Required work
Starting with the first line of the records, write out each line exactly until you have included the line containing "number (R52). -/".

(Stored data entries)

────────────────

-- ==== Sys2Proof/WellFormed.lean ====
section
/-! DEFINITION. Which terms of `Instr` are encodings that the tables of R83 to R105 assign: every rule of R91
that depends on the word alone. The decoder refuses a word whose term fails. -/

namespace Sys2Proof

/-- How a 6-bit or 5-bit operand field is used. -/
inductive FieldUse where
  /-- must be zero (R83) -/
  | zero
  /-- a source register that may be a queue and may carry a keep mark (R83) -/
  | src
  /-- a vector source that may be a vector queue and may carry a keep mark (R86) -/
  | vec
  /-- any register, no keep mark -/
  | plain
  /-- an even pair 2 to 54 (R52) -/
  | pair
  /-- a queue register q0 to q7 (R56) -/
  | queue
  /-- only the low three bits (streams, LEAP's shift) -/
  | low3
  /-- only the low four bits (predicates, codes) -/
  | low4
  deriving DecidableEq, Repr

/-- A legal even pair number (R52). -/
def pairOk (n : Nat) : Bool := n % 2 == 0 && decide (2 ≤ n) && decide (n ≤ 54)

/-- The field's value is legal for its use. -/
def fieldOk (u : FieldUse) (n : Nat) : Bool :=
  match u with
  | .zero => n == 0
  | .src => true
  | .vec => true
  | .plain => true
  | .pair => pairOk n
  | .queue => decide (56 ≤ n)
  | .low3 => decide (n < 8)
  | .low4 => decide (n < 16)

/-- A keep bit is legal: clear, or on a source field that names a queue (R83, R86). -/
def keepOk (u : FieldUse) (n : Nat) (keep : Bool) : Bool :=
  !keep || (match u with
    | .src => decide (56 ≤ n)
    | .vec => decide (28 ≤ n)
    | _ => false)

/-- Every field of an R-format body is legal; `m` is the value its modifier must have. -/
def RBody.ok (r : RBody) (dst a b c : FieldUse) (m : Bool) : Bool :=
  fieldOk dst r.dst.toNat && fieldOk a r.a.toNat && fieldOk b r.b.toNat && fieldOk c r.c.toNat &&
  keepOk a r.a.toNat r.ka && keepOk b r.b.toNat r.kb && keepOk c r.c.toNat r.kc && (r.m == m)

/-- How the imm24 field is used (R84, R95 to R97). -/
inductive ImmUse where
  | zero | signed | shift | half | positive | level | cohort | special
  deriving DecidableEq, Repr

/-- Width of a special register in bits, none for a reserved number (R71, R334). -/
def sregWidth (n : Nat) : Option Nat :=
  if n = 0x07 ∨ n = 0x0B ∨ n = 0x0C ∨ n = 0x41 ∨ n = 0x43 ∨ n = 0x44 ∨ n = 0x49 ∨ n = 0x4B ∨ n = 0x4E ∨
      n = 0x4F ∨ n = 0x50 then some 64
  else if n ≤ 0x0F ∨ (0x40 ≤ n ∧ n ≤ 0x52) then some 32
  else none

/-- The immediate is legal for its use. -/
def immOk (u : ImmUse) (imm : BitVec 24) : Bool :=
  match u with
  | .zero => imm.toNat == 0
  | .signed => true
  | .shift => decide (imm.toNat < 32)
  | .half => decide (imm.toNat < 65536)
  | .positive => decide (0 < imm.toInt)
  | .level => decide (imm.toNat < 6)
  | .cohort => decide (1 ≤ imm.toNat) && decide (imm.toNat ≤ 63)
  | .special => (sregWidth imm.toNat).isSome

/-- Every field of an I-format or M-format body is legal. -/
def IBody.ok (i : IBody) (dst a : FieldUse) (imm : ImmUse) : Bool :=
  fieldOk dst i.dst.toNat && fieldOk a i.a.toNat && immOk imm i.imm

/-- `GETS` names a register of the destination's width (R72, R73). -/
def getsOk (i : IBody) : Bool :=
  fieldOk .zero i.a.toNat && (match sregWidth i.imm.toNat with
    | some 64 => pairOk i.dst.toNat
    | some _ => decide (1 ≤ i.dst.toNat)
    | none => false)

/-- `SETS` names a register of the source's width (R72, R73). -/
def setsOk (i : IBody) : Bool :=
  fieldOk .zero i.dst.toNat && (match sregWidth i.imm.toNat with
    | some 64 => pairOk i.a.toNat
    | some _ => true
    | none => false)

/-- Integer element type codes (R86). -/
def tyInt (t : Nat) : Bool := decide (t ≤ 5)
/-- Floating-point element type codes (R86). -/
def tyFloat (t : Nat) : Bool := decide (6 ≤ t) && decide (t ≤ 10)
/-- Width in bits of an element type code (R86, R109). -/
def tyWidth (t : Nat) : Nat :=
  if t = 0 ∨ t = 1 ∨ t = 6 then 32 else if t = 2 ∨ t = 3 ∨ t = 7 ∨ t = 8 then 16 else 8
/-- The types of R161: all but E4M3 and E5M2. -/
def tyArith (t : Nat) : Bool := decide (t ≤ 8)

/-- Fields vd, va, vb, vc and their keep marks are legal. -/
def VBody.fieldsOk (v : VBody) (vd va vb vc : FieldUse) : Bool :=
  fieldOk vd v.vd.toNat && fieldOk va v.va.toNat && fieldOk vb v.vb.toNat && fieldOk vc v.vc.toNat &&
  keepOk va v.va.toNat v.ka && keepOk vb v.vb.toNat v.kb && keepOk vc v.vc.toNat v.kc

/-- The options of a typed result (R87, R159): `sat` where an integer form saturates, rounding and flush for
a floating-point result, `.nan` never. -/
def VBody.arithOpts (v : VBody) (satLegal : Bool) : Bool :=
  let t := v.ty.toNat
  tyArith t && !v.nan &&
  (if tyInt t then v.rnd.toNat == 0 && !v.fz && (satLegal || !v.sat) else !v.sat)

/-- No option at all (whole-lane instructions and vector memory forms). -/
def VBody.noOpts (v : VBody) : Bool := v.rnd.toNat == 0 && !v.sat && !v.nan && !v.fz

/-- Use of vb: a vector in variant 0, a scalar in variant 1. -/
def VBody.vs (v : VBody) : FieldUse := if v.var.toNat = 0 then .vec else .plain

/-- Shifts (R167): count from a vector, a scalar or the vc field. -/
def VBody.shiftOk (v : VBody) (satLegal : Bool) : Bool :=
  let t := v.ty.toNat
  tyInt t && v.rnd.toNat == 0 && !v.nan && !v.fz && (satLegal || !v.sat) &&
  (match v.var.toNat with
    | 0 => v.fieldsOk .plain .vec .vec .zero
    | 1 => v.fieldsOk .plain .vec .plain .zero
    | 2 => v.fieldsOk .plain .vec .zero .plain && decide (v.vc.toNat < tyWidth t)
    | _ => false)

/-- `VCMP` (R168): every type. -/
def VBody.cmpOk (v : VBody) : Bool :=
  let t := v.ty.toNat
  decide (t ≤ 10) && v.rnd.toNat == 0 && !v.sat && !v.nan && (tyFloat t || !v.fz) && decide (v.var.toNat ≤ 1) &&
  v.fieldsOk .plain .vec v.vs .low4 && (v.vd.toNat % 2 == 0) &&
  decide (v.vc.toNat ≤ if tyInt t then 9 else 5)

/-- `VCVT` (R169): destination type in ty, source type in vc. -/
def VBody.cvtOk (v : VBody) : Bool :=
  let d := v.ty.toNat
  let s := v.vc.toNat
  decide (d ≤ 10) && decide (s ≤ 10) && v.fieldsOk .plain .vec .zero .low4 &&
  (if tyInt d then
    v.rnd.toNat == 0 && !v.nan && !v.fz && (if tyFloat s then decide (v.var.toNat ≤ 3) else v.var.toNat == 0)
  else !v.sat && (!v.nan || d == 9) && v.var.toNat == 0)

/-- `VRED` and `VSCAN` (R172, R174). -/
def VBody.redOk (v : VBody) : Bool :=
  v.fieldsOk .plain .vec .zero .zero &&
  (match v.var.toNat with
    | 0 => v.arithOpts true
    | 1 => v.arithOpts false
    | 2 => v.arithOpts false
    | 3 => tyInt v.ty.toNat && v.noOpts
    | 4 => tyInt v.ty.toNat && v.noOpts
    | 5 => tyInt v.ty.toNat && v.noOpts
    | _ => false)

/-- The 22-bit immediate of `CMPI` (R95). -/
def PBody.imm22 (p : PBody) : BitVec 22 := p.b ++ p.rest

/-- `PLOG` leaves no unused bit set (R95). -/
def PBody.plogOk (p : PBody) : Bool :=
  decide (p.a.toNat < 16) && decide (p.b.toNat < 16) && (p.rest.toNat % 256 == 0)

/-- The size, order and fields of `LD` ordered (R98, R194). -/
def ldOrderedOk (r : RBody) (m : MemSpec) : Bool :=
  r.ok .queue .pair .zero .zero false && m.sgn == false && (m.ord == .acq || m.ord == .sc)

/-- The size, order and fields of `ST` ordered (R98, R194). -/
def stOrderedOk (r : RBody) (m : MemSpec) : Bool :=
  r.ok .zero .pair (if m.wide then .pair else .src) .zero false && m.sgn == false && (m.ord == .rel || m.ord == .sc)

/-- `FENCE` has every operand field zero (R98, R194). -/
def fenceOk (r : RBody) (m : MemSpec) : Bool :=
  r.ok .zero .zero .zero .zero false && !m.wide && !m.sgn && m.ord != .rlx

/-- Atomics (R98, R197): 64-bit operands are even pairs; only AMIN and AMAX are signed. -/
def atomicOk (r : RBody) (m : MemSpec) (signed useC : Bool) : Bool :=
  let u : FieldUse := if m.wide then .pair else .src
  r.ok .queue .pair u (if useC then u else .zero) false && (signed || !m.sgn)

/-- One operand of a command: its first field, the number of 16-bit fields it takes, and the limit on an
immediate value (R217, R223). -/
structure CmdOperand where
  field : Nat
  wide : Bool
  lo : Nat
  hi : Nat
  deriving DecidableEq, Repr

/-- The fields of a command word in order. -/
def CmdBody.fields (c : CmdBody) : List Nat :=
  [c.f0.toNat, c.f1.toNat, c.f2.toNat, c.f3.toNat, c.f4.toNat, c.f5.toNat, c.f6.toNat, c.f7.toNat,
   c.f8.toNat, c.f9.toNat, c.f10.toNat]

/-- Field `k`. -/
def CmdBody.field (c : CmdBody) (k : Nat) : Nat := c.fields.getD k 0

/-- The register flag of field `k` (R101). -/
def CmdBody.flag (c : CmdBody) (k : Nat) : Bool := c.rflag.toNat.testBit k

/-- The operand is legal (R102): a register number alone when flagged, else a value within its limits; the
further field of a wide operand carries no flag. -/
def CmdBody.operandOk (c : CmdBody) (o : CmdOperand) : Bool :=
  if o.wide then
    !c.flag (o.field + 1) &&
    (if c.flag o.field then decide (c.field o.field < 64) && c.field (o.field + 1) == 0 else true)
  else if c.flag o.field then decide (c.field o.field < 64)
  else decide (o.lo ≤ c.field o.field) && decide (c.field o.field ≤ o.hi)

/-- Field `k` is not used by the command: zero and not flagged. -/
def CmdBody.unused (c : CmdBody) (k : Nat) : Bool := !c.flag k && c.field k == 0

/-- An operand of one field with its limits. -/
def opnd (k lo hi : Nat) : CmdOperand := ⟨k, false, lo, hi⟩
/-- An operand of two fields. -/
def opnd32 (k : Nat) : CmdOperand := ⟨k, true, 0, 0⟩

/-- Both fields are immediate. -/
def CmdBody.bothImm (c : CmdBody) (j k : Nat) : Bool := !c.flag j && !c.flag k

/-- The mode field `k` is immediate and `p` fails on it. -/
def CmdBody.modeOk (c : CmdBody) (k : Nat) (p : Nat → Bool) : Bool := c.flag k || p (c.field k)

/-- Scope code 3 of a mode field is undefined (R236). -/
def scopeCodeOk (mode : Nat) : Bool := decide (mode / 32 % 4 ≠ 3)

/-- A handle or signed operand: any 16-bit value. -/
def opndAny (k : Nat) : CmdOperand := opnd k 0 65535

/-- `MMA` (R224). An immediate k0 or kn above 2048, or acc0 above 511, which meets the limit with no value of the field that it is
summed with, is refused at decode also where that field comes from a register (DESIGN CHOICE, log entry 163). -/
def mmaOk (c : CmdBody) : Bool :=
  [opndAny 0, opnd 1 0xFFF0 0xFFFF, opndAny 2, opnd 3 1 512, opnd 4 0 2048, opnd 5 32 2048, opnd 6 0 511,
    opnd 7 0 3].all c.operandOk &&
  (c.flag 1 || c.field 1 == 0xFFFF || decide (c.field 1 ≤ 0xFFF3)) &&
  (c.flag 4 || c.field 4 % 32 == 0) && (c.flag 5 || c.field 5 % 32 == 0) &&
  (!c.bothImm 4 5 || decide (c.field 4 + c.field 5 ≤ 2048)) &&
  (!c.bothImm 3 6 || decide (c.field 6 + c.field 3 ≤ 512)) &&
  [8, 9, 10].all c.unused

────────────────

Output below
-- ==== Sys2Proof/WellFormed.lean ====
section
/-! DEFINITION. Which terms of `Instr` are encodings that the tables of R83 to R105 assign: every rule of R91
that depends on the word alone. The decoder refuses a word whose term fails. -/

namespace Sys2Proof

/-- How a 6-bit or 5-bit operand field is used. -/
inductive FieldUse where
  /-- must be zero (R83) -/
  | zero
  /-- a source register that may be a queue and may carry a keep mark (R83) -/
  | src
  /-- a vector source that may be a vector queue and may carry a keep mark (R86) -/
  | vec
  /-- any register, no keep mark -/
  | plain
  /-- an even pair 2 to 54 (R52) -/
  | pair
  /-- a queue register q0 to q7 (R56) -/
  | queue
  /-- only the low three bits (streams, LEAP's shift) -/
  | low3
  /-- only the low four bits (predicates, codes) -/
  | low4
  deriving DecidableEq, Repr

/-- A legal even pair number (R52). -/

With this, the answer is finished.